В Ленинграде, куда после ареста родителей я приехала к бабушке, на той же Исаакиевской площади, где была моя школа, находился Дом Литературного Воспитания Школьников. Он был основан Самуилом Маршаком и располагался в здании ранее существовавшего Института Истории Искусств. В ДЛВШ нам читали лекции всерьез, и были творческие занятия, которые вел молодой поэт Павел Шубин. Потом наших воспитательниц и преподавателей кого арестовали, кого разогнали.
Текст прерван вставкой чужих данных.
-- ==== Sys2Proof/Laws/Exec.lean ====
section
/-! SUPPORT. Every command runs in the frame `act`, with the need that `needOf` names. -/

namespace Sys2Proof.Machine
open Sys2Proof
Маршак переехал в Москву. ДЛВШ перевели во Дворец пионеров, сделав обычным и скучным литкружком. И Шубин увел нас всех в секцию молодых поэтов ленинградского Дома писателей.
Там я впервые в сороковом году встретилась с Дудиным. На секции читали и разбирали стихи, отчаянно спорили. Когда секция заканчивалась, выходили гурьбой, потом расходились. Однажды Дудин в солдатской форме, коротко стриженный, высокий, худой, с голубыми глазами, сказал: «А можно, провожу?». Шел снег, пушисто лежал на парапете. А на набережной Фонтанки решетки ограды, черные с белым снежным обрамлением, были какими-то нереальными. Миша сказал, что, проводив меня, пойдет на вокзал, а утром на поезде возвращается в свою часть. И я бездумно сказала: «Переночуй у нас». Он поспал несколько часов на маленькой кушетке. Ушел рано, очень тихо. Мне казалось, бабушка и не слышала. Но утром она мне жестким голосом тихо сказала: «Ты понимаешь, до чего дошла? Как деревенская девка, которая в город устроилась в няньки, солдат в дом водишь!». Я смертельно обиделась. За него. За себя. За всех солдат в мире. И ничего не могла ей объяснить. Ведь ничего не было. И быть не могло. Я почти каждый день влюблялась. На день. На два. На неделю. Вспомнить не могу все свои влюбленности. Но даже не целовалась. Я была как кораблик, у которого есть порт приписки. Свободно плавала. Но порт был один, пока его — Севку не убило шальным осколком. Миша еще несколько раз провожал меня. До весны. И как-то всегда было снежно и бело. Ночевать его я больше не звала. А потом он перестал приезжать на секцию.